/-! ### The context discarded -/

@[simp] theorem State.discardContext_powered (s : State) : (s.discardContext).powered = s.powered := rfl
@[simp] theorem State.discardContext_clock (s : State) : (s.discardContext).clock = s.clock := rfl
@[simp] theorem State.discardContext_cams (s : State) : (s.discardContext).cams = s.cams := rfl
@[simp] theorem State.discardContext_mesh (s : State) : (s.discardContext).mesh = s.mesh := rfl
@[simp] theorem State.discardContext_views (s : State) : (s.discardContext).views = s.views := rfl
@[simp] theorem State.discardContext_sel (s : State) : (s.discardContext).sel = s.sel := rfl
@[simp] theorem State.discardContext_sig (s : State) : (s.discardContext).sig = s.sig := rfl
@[simp] theorem State.discardContext_disp (s : State) : (s.discardContext).disp = s.disp := rfl
@[simp] theorem State.discardContext_sts (s : State) : (s.discardContext).sts = s.sts := rfl
@[simp] theorem State.discardContext_prf (s : State) : (s.discardContext).prf = s.prf := rfl
@[simp] theorem State.discardContext_link (s : State) : (s.discardContext).link = s.link := rfl
@[simp] theorem State.discardContext_freeCount (s : State) : (s.discardContext).freeCount = s.freeCount := rfl
@[simp] theorem State.discardContext_pending (s : State) : (s.discardContext).pending = s.pending := rfl
@[simp] theorem State.discardContext_comp (s : State) : (s.discardContext).comp = { s.comp with context := none, tileFault := false } := rfl

/-! ### A reply owed -/

@[simp] theorem State.owe_powered (s : State) (type : Byte) (h : Header) (code : ResultCode) (data : ReplyData) : (s.owe type h code data).powered = s.powered := rfl
@[simp] theorem State.owe_clock (s : State) (type : Byte) (h : Header) (code : ResultCode) (data : ReplyData) : (s.owe type h code data).clock = s.clock := rfl
@[simp] theorem State.owe_cams (s : State) (type : Byte) (h : Header) (code : ResultCode) (data : ReplyData) : (s.owe type h code data).cams = s.cams := rfl
@[simp] theorem State.owe_mesh (s : State) (type : Byte) (h : Header) (code : ResultCode) (data : ReplyData) : (s.owe type h code data).mesh = s.mesh := rfl
@[simp] theorem State.owe_views (s : State) (type : Byte) (h : Header) (code : ResultCode) (data : ReplyData) : (s.owe type h code data).views = s.views := rfl
@[simp] theorem State.owe_sel (s : State) (type : Byte) (h : Header) (code : ResultCode) (data : ReplyData) : (s.owe type h code data).sel = s.sel := rfl
@[simp] theorem State.owe_sig (s : State) (type : Byte) (h : Header) (code : ResultCode) (data : ReplyData) : (s.owe type h code data).sig = s.sig := rfl
@[simp] theorem State.owe_comp (s : State) (type : Byte) (h : Header) (code : ResultCode) (data : ReplyData) : (s.owe type h code data).comp = s.comp := rfl
@[simp] theorem State.owe_disp (s : State) (type : Byte) (h : Header) (code : ResultCode) (data : ReplyData) : (s.owe type h code data).disp = s.disp := rfl
@[simp] theorem State.owe_sts (s : State) (type : Byte) (h : Header) (code : ResultCode) (data : ReplyData) : (s.owe type h code data).sts = s.sts := rfl
@[simp] theorem State.owe_prf (s : State) (type : Byte) (h : Header) (code : ResultCode) (data : ReplyData) : (s.owe type h code data).prf = s.prf := rfl
@[simp] theorem State.owe_freeCount (s : State) (type : Byte) (h : Header) (code : ResultCode) (data : ReplyData) : (s.owe type h code data).freeCount = s.freeCount := rfl
@[simp] theorem State.owe_pending (s : State) (type : Byte) (h : Header) (code : ResultCode) (data : ReplyData) : (s.owe type h code data).pending = s.pending := rfl
@[simp] theorem State.owe_link (s : State) (type : Byte) (h : Header) (code : ResultCode) (data : ReplyData) : (s.owe type h code data).link = { s.link with owed := some ⟨replyType type, h.tag, code, data, s.clock⟩ } := rfl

===

**TASK REQUIREMENTS**
Search the entries for the word "clock". Copy each line where it appears.

**RESPONSE TO THE EXERCISE**
@[simp] theorem State.discardContext_clock (s : State) : (s.discardContext).clock = s.clock := rfl
@[simp] theorem State.owe_clock (s : State) (type : Byte) (h : Header) (code : ResultCode) (data : ReplyData) : (s.owe type h code data).clock = s.clock := rfl
@[simp] theorem State.owe_link (s : State) (type : Byte) (h : Header) (code : ResultCode) (data : ReplyData) : (s.owe type h code data).link = { s.link with owed := some ⟨replyType type, h.tag, code, data, s.clock⟩ } := rfl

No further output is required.